4 of 43 comments (clear)

  1. Re:Makes sense. by jouassou · · Score: 4, Informative

    This is also what funnel plots are for.

  2. Every parent knows the answer to this question by tonymercmobily · · Score: 4, Insightful

    Being a parent gives you a pretty immediate answer to this question.
    Some children are fine. Some children are not.
    I have two children. My eldest (6) gets totally thoroughly addicted to video. As soon as he has a little bit, he just wants to watch more and more and more. My youngest one (4) will watch a little, get bored, play outside, maybe go back to it. This has always been true, ever since they were 1.
    My eldest one will keep watching forgetting all about eating, peeing, or whatever. All those needs will literally jump at him at the same time, and he will routinely enter a major destructive tantrum when the video is stopped.
    As a parent, I had to go for a video-free life. They are allowed very very little video on week ends, but that's it. Any more than that and my 6 year old will just. Go. Nuts. Asking for it every moment of the week.
    I let them play VR (I have a Rift and a Vive), which has proven to be non-addictive (again, not scientific, just my experience with them). But, it'snot clear whether it's good or bad for the eyes...

  3. Screen time by Minupla · · Score: 3, Insightful

    I also contend that the phrase 'screen time' is poorly chosen. I prefer to differentiate between what she's doing with the screen. I count coding differently then watching Youtube vids, Minecraft different from reading a book on Overdrive, etc.

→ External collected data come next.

-- ==== Sys2Proof/Machine/PacketEvents.lean ====
section
/-! DEFINITION. Steps of the link layer and the fabric manager: keys (R312, R313), packets (R307 to R311), routes (R361). -/

namespace Sys2Proof.Machine

open Sys2Proof

/-- A step of the link between two dies, if both exist. -/
def needLink (src dst : Nat) (k : State) : Out := if src < 256 && dst < 256 then .next k else .fault .noSuchAgent

/-- Keep the cycle since which a destination has been unreachable (R311). -/
def noteReach (s : State) (src dst : Nat) : State :=
  let x := s.die src
  if unreachable s src dst then
    if (mget none x.unreach dst).isSome then s else s.setDie src { x with unreach := mset none x.unreach dst (some x.clk) }
  else s.setDie src { x with unreach := mset none x.unreach dst none }

/-- The flows of a plane that is not UP move to the other plane when that is UP: packets not accepted first, in order, then
those still queued, all before newer ones; what finds no room there waits at its source (R308, R309). -/
def moveFlows (s : State) (src dst : Nat) (plane : Bool) : State :=
  let c := s.chan src dst plane
  if (s.chan src dst !plane).st ≠ .up then s
  else
    let ps := c.retry.drop c.arrived ++ c.queue
    let s := s.setChan src dst plane { c with queue := [], retry := [], resend := 0, arrived := 0, fails := 0, discard := false }
    let x := s.die src
    let flows := x.flows.map fun (f : Nat × Option Flow) => match f.2 with
      | some w => if flowDst f.1 = dst && w.plane == plane then (f.1, some { w with plane := !plane }) else f
      | none => f
    let s := ps.foldl (fun s p => if (mget none (s.die src).flows p.flow).isSome then s else s.setFlow p.flow ⟨!plane, 0⟩)
      (s.setDie src { x with flows := flows })
    { s with outbox := ps ++ s.outbox }.feed

/-- A channel leaves UP: it is counted, and its flows move (R308, R310, R369). -/
def channelLeaves (s : State) (src dst : Nat) (plane : Bool) (st : ChanState) : State :=
  let s := (s.setChan src dst plane { s.chan src dst plane with st := st }).countDie src 6
  noteReach (moveFlows s src dst plane) src dst

/-- A channel becomes UP; what waits on the other plane, if that is not UP, moves to it. -/
def channelReturns (s : State) (src dst : Nat) (plane : Bool) : State :=
  let s := s.setChan src dst plane { s.chan src dst plane with st := .up, fails := 0 }
  noteReach (if (s.chan src dst !plane).st = .up then s else moveFlows s src dst !plane) src dst

/-- A channel in HALT becomes UP. -/
def unhalt (s : State) (src dst : Nat) (plane : Bool) : State :=
  if (s.chan src dst plane).st = .halt then channelReturns s src dst plane else s

/-- Stage a key: in the next slot, or as the current one when there is none or a channel has halted (R312, R313). -/
def stageKey (s : State) (src dst : Nat) (key : BitVec 256) (salt : BitVec 32) : State :=
  let p := s.keyPair src dst
  let new : KeySlot := ⟨key, salt, 0⟩
  let halted := (s.chan src dst false).st == .halt || (s.chan src dst true).st == .halt
  if p.cur.isNone then s.setKeys src dst { p with cur := some new, event := false }
  else if halted then
    unhalt (unhalt (s.setKeys src dst ⟨!p.k, some new, none, false⟩) src dst false) src dst true
  else s.setKeys src dst { p with next := some new, event := false }

/-- KEY_STAGE (R312, R313). -/
def execKeyStage (src dst : Nat) (key : BitVec 256) (salt : BitVec 32) (s : State) : Out :=
  needLink src dst (stageKey s src dst key salt)

/-- CHANNEL_CLEAR (R310): the fabric manager returns a DOWN channel to UP. -/
def execChannelClear (src dst : Nat) (plane : Bool) (s : State) : Out :=
  needLink src dst (if (s.chan src dst plane).st = .down then channelReturns s src dst plane else s)

/-- The packets of a queue that no earlier packet of their own flow precedes (R309). -/
def heads (q : List Packet) : List Packet :=
  (q.zipIdx.filter fun p => (q.take p.2).all fun r => r.flow != p.1.flow).map (·.1)

/-- The packet that is sent next from a queue: the oldest, the first among equals (R309). -/
def oldest : List Packet → Option Packet
  | [] => none
  | p :: r => match oldest r with
    | some q => if p.age < q.age then some q else some p
    | none => some p

/-- Bytes of the stores of a packet. -/
def storeBytes (s : State) (h : Nat) (ids : List Nat) : Nat :=
  (((s.hart h).pend.filter fun e => ids.contains e.id).map fun e => e.data.length).sum

/-- Channel bytes of a packet: header, payload flits and trailer (R307, R323, R371). -/
def packetBytes (s : State) (p : Packet) : Nat :=
  flitBytes (match p.body with
    | .stores h ids => storeBytes s h ids
    | .chunk _ _ _ bs => bs.length
    | .request _ _ _ n _ | .response _ _ _ n => n
    | .ack _ _ => 0
    | _ => 32)

/-- The packet answers a request (R371). -/
def Packet.answers (p : Packet) : Bool :=
  match p.body with
  | .response .. | .ack .. | .notice .. => true
  | _ => false

/-- A packet sealed under a key. -/
def Packet.sealWith (p : Packet) (k : Bool) (ctr : Nat) : Packet := { p with k, ctr, sealed := true, wait := 0 }

/-- Send a packet: first sends are metered; one that is resent after a negative acknowledgement is counted (R307, R369, R371). -/
def sendPacket (s : State) (src dst : Nat) (plane : Bool) (c : Channel) (p : Packet) (resent : Bool) : State :=
  let s := useKey (s.setChan src dst plane c) src dst
  let s := s.setFlow p.flow ⟨plane, (s.die src).clk⟩
  let s := if resent then s.countDie src 5 else s
  (if p.sealed then s else s.charge src (sendOwner src dst p.owner p.answers) 4 (packetBytes s p)).feed

/-- Transmit the next packet of a channel: one to resend first, else the oldest of the queue (R307, R309, R313). -/
def transmit (s : State) (src dst : Nat) (plane : Bool) : State :=
  let c := s.chan src dst plane
  if c.st ≠ .up || unreachable s src dst then s
  else
    let n := c.retry.length - c.resend
    let p := if c.resend = 0 then (if c.retry.length < 64 then oldest (heads c.queue) else none) else c.retry[n]?
    match p with
    | none => s
    | some p =>
      match sealKey s src dst with
      | (s, none) => if (s.keyPair src dst).cur.isNone then s else channelLeaves s src dst plane .halt
      | (s, some k) =>
        let q := p.sealWith (s.keyPair src dst).k k.ctr
        sendPacket s src dst plane
          (if c.resend = 0 then { c with queue := c.queue.erase p, retry := c.retry ++ [q] }
           else { c with retry := c.retry.set n q, resend := c.resend - 1 }) p (c.resend != 0)

/-- PACKET_TRANSMIT (R307). -/
def execPacketTransmit (src dst : Nat) (plane : Bool) (s : State) : Out := needLink src dst (transmit s src dst plane)

/-- A packet's tag checks: its slot's key is held, and its counter is above every one accepted under that slot (R313). -/
def tagChecks (s : State) (src dst : Nat) (c : Channel) (p : Packet) : Bool :=
  let k := (s.keyPair src dst).k
  (p.k == k || (c.last k).isNone) && (match c.last p.k with | some n => n < p.ctr | none => true)

/-- A packet accepted: it leaves the flight, and its counter is kept (R307, R313). -/
def accepted (s : State) (src dst : Nat) (plane : Bool) (p : Packet) : State :=
  let c := s.chan src dst plane
  noteCounter (s.setChan src dst plane { c with arrived := c.arrived + 1, fails := 0 }) src dst p.k p.ctr

/-- A request takes its place at the input arbiter of the die (R309). -/
def State.arrive (s : State) (src dst : Nat) (plane : Bool) (p : Packet) (h : Nat) (elts : List Nat)
    (far : Option (Nat × Nat × Nat)) : State :=
  let q : Req := ⟨s.serial, src, dst, h, elts, 0, far, p.owner, p.flow % 16, plane, p.age, 0⟩
  { s.number with arrived := s.arrived ++ [q] }

/-- The response to an access reaches its source (R306). -/
def farBack (s : State) (source elt ipa : Nat) : State :=
  { s with far := s.far.map fun (f : Far) =>
      if f.source = source && f.elt = elt && f.ipa = ipa then { f with state := .back } else f }

/-- A sequencer of the die that has not ended takes messages of the tag (R317). -/
def tagTaken (s : State) (die owner tag : Nat) : Bool :=
  (s.die die).seqs.any fun p =>
    (p.2.st == .run || p.2.st == .paused) && p.2.ending.isNone && p.2.owner == owner && p.2.tag == tag

/-- A message reaches its die, where its sequencer takes it. One that only a collective in progress could use goes when none has
its tag; a credit may be for a program that is still to start, and one that has ended still answers a pause request (R317, R321,
R322). -/
def State.mailed (s : State) (dst owner : Nat) (b : Body) : State :=
  let keep : Bool := match b with
    | .credit .. => true
    | .pauseReq t _ => (s.die dst).seqs.any fun p => p.2.st != .free && p.2.owner == owner && p.2.tag == t
    | b => (bodyTag b).any fun t => tagTaken s dst owner t
  if keep then s.setDie dst { s.die dst with mail := (s.die dst).mail ++ [(owner, b)] } else s

/-- The receiving die delivers what a packet carries; a message that its peer table refuses loses its sender's rank (R211,
R307). -/
def deliver (s : State) (src dst : Nat) (plane : Bool) (p : Packet) : State :=
  let s := s.charge dst (recvOwner src dst p.owner p.answers) 5 (packetBytes s p)
  match p.body with
  | .stores h ids => s.arrive src dst plane p h ids none
  | .request n e ipa _ back => s.arrive src dst plane p n [] (some (e, ipa, back))
  | .ack h n => s.modHart h fun x => x.acked n
  | .response n e ipa _ => farBack s n e ipa
  | .notice h e v =>
    if e ≠ 0 || (s.owner h == p.owner && (s.hart h).hold.any fun w => w.why.served) then s.served h e v.toNat else s
  | .pageAsk c o g q k => if (s.ctx (c / 256) o).st = .run && (s.ctx (c / 256) o).gen = g then (pageEnters s c o g q k).1 else s
  | b =>
    if peerOk s (unitAgent src p.owner 0 0 0 none) (dst * 2 ^ 48) then s.mailed dst p.owner b
    else refusedMessage s src p.owner b

/-- The next packet in flight reaches the receiver, whole or not (R307). -/
def accept (s : State) (src dst : Nat) (plane good : Bool) : State :=
  let c := s.chan src dst plane
  if c.discard || c.retry.length - c.resend ≤ c.arrived then s
  else match c.retry[c.arrived]? with
    | none => s
    | some p =>
      if good && tagChecks s src dst c p then deliver (accepted s src dst plane p) src dst plane p
      else s.setChan src dst plane { c with discard := true }

/-- PACKET_ACCEPT (R307). -/
def execPacketAccept (src dst : Nat) (plane good : Bool) (s : State) : Out := needLink src dst (accept s src dst plane good)

/-- A negative acknowledgement reaches the sender (R307, R310). -/
def nak (s : State) (src dst : Nat) (plane : Bool) : State :=
  let c := s.chan src dst plane
  if !c.discard then s
  else
    let s := s.setChan src dst plane
      { c with resend := c.retry.length - c.arrived, discard := false, fails := c.fails + 1 }
    if 16 < c.fails + 1 then channelLeaves s src dst plane .down else s

/-- PACKET_NAK (R307). -/
def execPacketNak (src dst : Nat) (plane : Bool) (s : State) : Out := needLink src dst (nak s src dst plane)

/-- PACKET_ACKNOWLEDGEMENT (R307): the oldest accepted packet leaves the retry buffer. -/
def execPacketAcknowledgement (src dst : Nat) (plane : Bool) (s : State) : Out :=
  let c := s.chan src dst plane
  needLink src dst
    (if c.arrived = 0 then s else s.setChan src dst plane { c with retry := c.retry.tail, arrived := c.arrived - 1 })

/-- A flow that has been idle moves to the other plane (R308). -/
def moveFlow (s : State) (flow : Nat) : State :=
  let src := flowSrc flow
  let dst := flowDst flow
  let pl := flowPlane s flow
  let c := s.chan src dst pl
  let last := match mget none (s.die src).flows flow with | some f => f.last | none => 0
  if (s.chan src dst !pl).st = .up && last + 96 < (s.die src).clk && (s.outbox ++ c.queue ++ c.retry).all fun p => p.flow != flow
  then s.setFlow flow ⟨!pl, last⟩ else s

/-- FLOW_PLANE_MOVE (R308). -/
def execFlowPlaneMove (flow : Nat) (s : State) : Out := needDie (flowSrc flow) (moveFlow s flow)

/-- A waiting packet's age rises once for every 64 cycles (R309). -/
def Packet.grow (p : Packet) : Packet := if 64 ≤ p.wait then { p with age := min 255 (p.age + 1), wait := p.wait - 64 } else p

/-- So does that of one that waits at an input arbiter (R309). -/
def Req.grow (q : Req) : Req := if 64 ≤ q.wait then { q with age := min 255 (q.age + 1), wait := q.wait - 64 } else q

/-- PACKET_AGE_TICK (R309). -/
def execPacketAgeTick (die : Nat) (s : State) : Out :=
  needDie die { s with
    chans := s.chans.map fun (c : Nat × Channel) =>
      if c.1 / 512 = die then (c.1, { c.2 with queue := c.2.queue.map Packet.grow }) else c
    arrived := s.arrived.map fun (q : Req) => if q.dst = die then q.grow else q }

/-- Every packet for a die unreachable for 2^16 cycles is dropped (R311). -/
def dropAll (s : State) (src dst : Nat) : State :=
  let drop (s : State) (pl : Bool) : State :=
    let c := s.chan src dst pl
    (c.retry.drop c.arrived ++ c.queue).foldl (fun s p => dropPacket s src dst p)
      (s.setChan src dst pl { c with queue := [], retry := [], resend := 0, arrived := 0, discard := false })
  let s := drop (drop s false) true
  let mine (p : Packet) : Bool := flowSrc p.flow == src && flowDst p.flow == dst
  (s.outbox.filter mine).foldl (fun s p => dropPacket s src dst p) { s with outbox := s.outbox.filter fun p => !mine p }

/-- UNREACHABLE_DROP (R311). -/
def execUnreachableDrop (src dst : Nat) (s : State) : Out :=
  needLink src dst
    (if unreachable s src dst && (mget none (s.die src).unreach dst).getD 0 + 2 ^ 16 ≤ (s.die src).clk then dropAll s src dst
     else s)

/-- Flows with packets on their way keep the plane that they have (R308). -/
def keepPlanes (s : State) (src dst : Nat) : State :=
  let on (s : State) (pl : Bool) : State :=
    let c := s.chan src dst pl
    (c.queue ++ c.retry).foldl
      (fun s p => if (mget none (s.die src).flows p.flow).isSome then s else s.setFlow p.flow ⟨pl, 0⟩) s
  on (on s false) true

/-- ROUTE_TABLE_WRITE (R361). -/
def execRouteTableWrite (die dest : Nat) (val : BitVec 32) (s : State) : Out :=
  let s' := keepPlanes s die dest
  let x := s'.die die
  needLink die dest (noteReach (s'.setDie die { x with routes := mset 0 x.routes dest (val &&& 0xFFF3) }) die dest)

/-- PEER_TABLE_WRITE (R211): one of the 64 rows. -/
def execPeerTableWrite (md owner : Nat) (val : BitVec 64) (s : State) : Out :=
  let x := s.md md
  if md < 64 && owner < 64 then .next (s.setMd md { x with peers := mset 0 x.peers owner val }) else .fault .noSuchAgent

end Sys2Proof.Machine
end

    There's.a whole lot of nuance that tends to get lost. Also depends on the kid. Mine is fit and active (unlike her old man) so that feeds into it too.

    Min

    --
    On the whole, I find that I prefer Slashdot posts to twitter ones because I don't get limited to 140 chars before
  4. Is water good or bad? by mark_reh · · Score: 3, Insightful

    Let's see...
    many people drown- bad
    many people die without it- bad
    used in pesticides- bad
    floods cause billions of dollars damage- bad

    great for bathing - good
    great for boiling eggs - good
    used in coffee- good
    rain helps crops grow - good

    Hmmmm. It's hard to say definitively whether water is good or bad.